►

theorem CallChains.acts (h : CallChains s) (hcs : s.cs ≠ []) : stackShape s.acts := by
  unfold CallChains State.acts at *
  cases hs : s.cs with
  | nil => exact absurd hs hcs
  | cons f fs => exact h f (hs ▸ List.mem_cons_self)

/-- The activation that runs in a frame was called by what stands below it. -/
theorem CallChains.called (h : CallChains s) (hcs : s.cs ≠ []) (ha : s.acts = a :: as) : calledFrom a as :=
  calledFrom_of_stackShape (ha ▸ h.acts hcs)

@[simp] theorem lowerChains_setActs : LowerChains (s.setActs as) ↔ LowerChains s := by
  unfold LowerChains State.setActs
  cases s.cs <;> rfl

namespace LowerChains

/-- The newest frame completes the chains below it. -/
theorem callChains (h : LowerChains s) (ha : stackShape s.acts) : CallChains s := by
  unfold LowerChains CallChains State.acts at *
  cases hcs : s.cs with
  | nil => exact nofun
  | cons f fs =>
    rw [hcs] at h ha
    exact List.forall_mem_cons.2 ⟨ha, h⟩

theorem setActs (h : LowerChains s) (ha : stackShape as) : CallChains (s.setActs as) :=
  (lowerChains_setActs.2 h).callChains ((s.acts_setActs as).symm ▸ ha)

theorem interruptReturn (h : LowerChains s) : CallChains s.interruptReturn := by
  unfold LowerChains CallChains State.interruptReturn at *
  cases hcs : s.cs with
  | nil => simp [hcs]
  | cons f fs => rwa [hcs] at h

/-- Once an activation has ended, what called it goes on (R184, R248), or the frame returns (R289). -/
theorem resume (h : LowerChains s) (hc : calledFrom a s.acts) : CallChains s.resume := by
  rcases s.resume_cases with
    ⟨-, hr⟩ | ⟨_, _, _, _, _, ha, hr⟩ | ⟨_, _, _, _, ha, hr⟩ | ⟨_, _, _, ha, -⟩ | ⟨_, _, _, _, _, ha, hr⟩
  · exact hr ▸ h.interruptReturn
  · rw [hr]
    exact h.setActs (stackShape_body (calledFrom_tail (ha ▸ hc)))
  · rw [hr]
    exact h.setActs (stackShape_body (calledFrom_tail (ha ▸ hc)))
  · exact absurd (ha ▸ hc) not_calledFrom_running
  · rw [hr]
    exact h.callChains (ha ▸ calledFrom_tail (ha ▸ hc))

theorem invoke (h : LowerChains s) {n : Nat} (hc : calledFrom (.body n (bodyOf s.cfg n) .nothing) s.acts) :
    CallChains (s.invoke n) :=
  h.setActs (as := .body n (bodyOf s.cfg n) .nothing :: s.acts) ⟨rfl, hc⟩

theorem demuxPush (h : LowerChains s) {w : Wait} {g : Nat}
    (hc : calledFrom (.demux g (s.snapshot g) 0 .scan) (withTopWait w s.acts)) : CallChains (s.demuxPush w g) := by
  rw [← s.acts_setWait w] at hc
  exact setActs (s := s.setWait w) (lowerChains_setActs.2 h) hc

end LowerChains

/-! The steps. -/

/-- A block that raises has stopped, and the claim is of one that runs (R271). -/
theorem State.not_clean_raise (f : FaultRec) : ¬ (s.raise f).clean = true := fun h => by
  have hf : f ∈ (s.raise f).faults := (s.mem_raise_faults f f).2 (.inl rfl)
  rw [(State.clean_iff.1 h).1] at hf
  cases hf

theorem State.not_clean_refuse (r : RefuseReason) : ¬ (s.refuse r).clean = true := by
  simp [State.clean, State.refuse]

/-- What may issue a command in an interrupt context is a body that waits on nothing (R186). -/
def BodyIssues (s : State) : Prop := s.ctx ≠ .main → ∃ n rest as, s.acts = .body n rest .nothing :: as

theorem bodyIssues_of_hostReady (h : s.hostReady = true) : BodyIssues s := fun hc => by
  unfold State.hostReady at h
  split at h
  · cases h
  · split at h
    · exact absurd (List.isEmpty_iff.1 h) (State.cs_ne_nil_of_ctx hc)
    · next n rest w as ha => exact ⟨n, rest, as, of_decide_eq_true h ▸ ha⟩
    · cases h

theorem State.ctx_of_heldOn {q : Nat} (h : s.heldOn = some q) : s.ctx = .main := by
  unfold State.heldOn at h
  unfold State.ctx
  cases hcs : s.cs with
  | nil => rfl
  | cons f fs => simp [hcs] at h

theorem IssuedFrom.bodyIssues (h : IssuedFrom s s') : BodyIssues s' := by
  cases h with
  | scheduled hr => exact bodyIssues_of_hostReady hr
  | held q hq => exact fun hc => absurd (State.ctx_of_heldOn hq) hc
  | mainline w ws hr => exact (bodyIssues_of_hostReady hr :)
  | body n w ws wait as hr ha =>
    intro hc
    rw [State.ctx_setActs] at hc
    obtain ⟨_, _, _, hb⟩ := bodyIssues_of_hostReady hr hc
    rw [ha] at hb
    cases hb
    exact ⟨n, ws, as, s.acts_setActs _⟩

namespace CallChains

theorem issuedFrom (h : CallChains s) (hm : MainlineInv s) (hs : IssuedFrom s s') : CallChains s' := by
  cases hs with
  | body n w ws wait as hr ha =>
    obtain ⟨rfl, hc⟩ : wait = .nothing ∧ _ := ha ▸ h.acts (hm.cs_ne_nil ha)
    exact h.lower.setActs (stackShape_body hc)
  | _ => exact h

/-- The caller of what a running body starts waits on the command that starts it. -/
theorem withTopWait_acts (h : CallChains s) (hb : BodyIssues s) (hc : s.ctx ≠ .main) (w : Wait) :
    ∃ n rest as, withTopWait w s.acts = .body n rest w :: as ∧ calledFrom (.body n rest w) as := by
  obtain ⟨n, rest, as, ha⟩ := hb hc
  exact ⟨n, rest, as, ha ▸ rfl, calledFrom_body_congr.1 (h.called (State.cs_ne_nil_of_ctx hc) ha)⟩

/-- RUNTASK and GDEMUX put what they start above the body that issues them, which waits; TRET ends the running body. -/
theorem exec (h : CallChains s) (hm : MainlineInv s) (hb : BodyIssues s) {i : Instr}
    (he : Machine.exec i s = .next t) (ht : t.clean = true) : CallChains t := by
  cases exec_cases he with
  | raised _ f => exact absurd ht (State.not_clean_raise f)
  | refused => exact absurd ht (State.not_clean_refuse _)
  | invoked n i _ k hc =>
    obtain ⟨_, _, _, ha, hcalled⟩ := h.withTopWait_acts hb hc (.runtask n i)
    refine LowerChains.invoke (lowerChains_setActs.2 h.lower) ?_
    rw [State.acts_setActs, ha]
    exact ⟨⟨n, i, rfl⟩, hcalled⟩
  | demuxRun n i _ g hc =>
    obtain ⟨_, _, _, ha, hcalled⟩ := h.withTopWait_acts hb hc (.runtask n i)
    exact h.lower.demuxPush (ha ▸ ⟨nofun, hcalled⟩)
  | demuxed g hc =>
    obtain ⟨_, _, _, ha, hcalled⟩ := h.withTopWait_acts hb hc (.gdemux g)
    exact h.lower.demuxPush (ha ▸ ⟨nofun, hcalled⟩)
  | returned n r w as ha =>
    refine LowerChains.resume (s := (s.setActs as).record _) (a := .body n r w) (lowerChains_setActs.2 h.lower) ?_
    exact (s.acts_setActs as).symm ▸ h.called (hm.cs_ne_nil ha) ha
  | slotSet _ _ _ T => cases T <;> exact h
  | vectorLevel => split <;> exact h
  | periphLevel => split <;> exact h
  | _ => exact h

/-- A pass calls a body from phase `Called`, and ends by handing on to what called it (R244, R247, R248). -/
theorem demuxStep (h : CallChains s) (hcs : s.cs ≠ []) {g : Nat} {snap : Word} {pos : Nat} {phase : Phase}
    (ha : s.acts = .demux g snap pos phase :: as) : CallChains (s.demuxStep g snap pos phase as) := by
  have hc := h.called hcs ha
  have hmoved (pos' : Nat) (phase' : Phase) : CallChains (s.setActs (.demux g snap pos' phase' :: as)) :=
    h.lower.setActs (calledFrom_demux_congr.1 hc)
  cases phase with
  | scan =>
    simp only [State.demuxStep, State.demuxScan]
    split
    · refine LowerChains.resume (s := (s.setActs as).setDact g .idle) (a := .demux g snap pos .scan)
        (lowerChains_setActs.2 h.lower) ?_
      exact (s.acts_setActs as).symm ▸ hc
    · next i _ =>
      split
      · refine (hmoved pos (.called i)).lower.invoke ?_
        rw [State.acts_setActs]
        exact ⟨⟨i, rfl⟩, calledFrom_demux_congr.1 hc⟩
      · exact hmoved _ _
      · exact hmoved _ _
  | called i =>
    simp only [State.demuxStep, State.demuxAfter]
    rw [State.clearServiced_frame]
    exact hmoved _ _

/-- A frame's work stands alone in it (R288). -/
theorem deliver (h : CallChains s) (v : Nat) (ht : (s.deliver v).clean = true) : CallChains (s.deliver v) := by
  have hpushed : LowerChains ((s.consumeRequest v).pushFrame v) := by
    rw [State.consumeRequest_frame]; exact h
  unfold State.deliver at *
  cases hslot : s.rawSlot v with
  | null => exact hpushed.interruptReturn
  | handler k => exact hpushed.invoke trivial
  | demux g =>
    rw [hslot, State.startWork] at ht
    rcases State.demuxStart_cases ((s.consumeRequest v).pushFrame v) .nothing g with ⟨-, hd⟩ | ⟨-, hd⟩
    · exact absurd (hd ▸ ht) (State.not_clean_raise _)
    · rw [State.startWork, hd]
      exact hpushed.demuxPush trivial

end CallChains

◄

Give solely the number of lines in the data that contain the string "command".

## TASK OUTPUT
2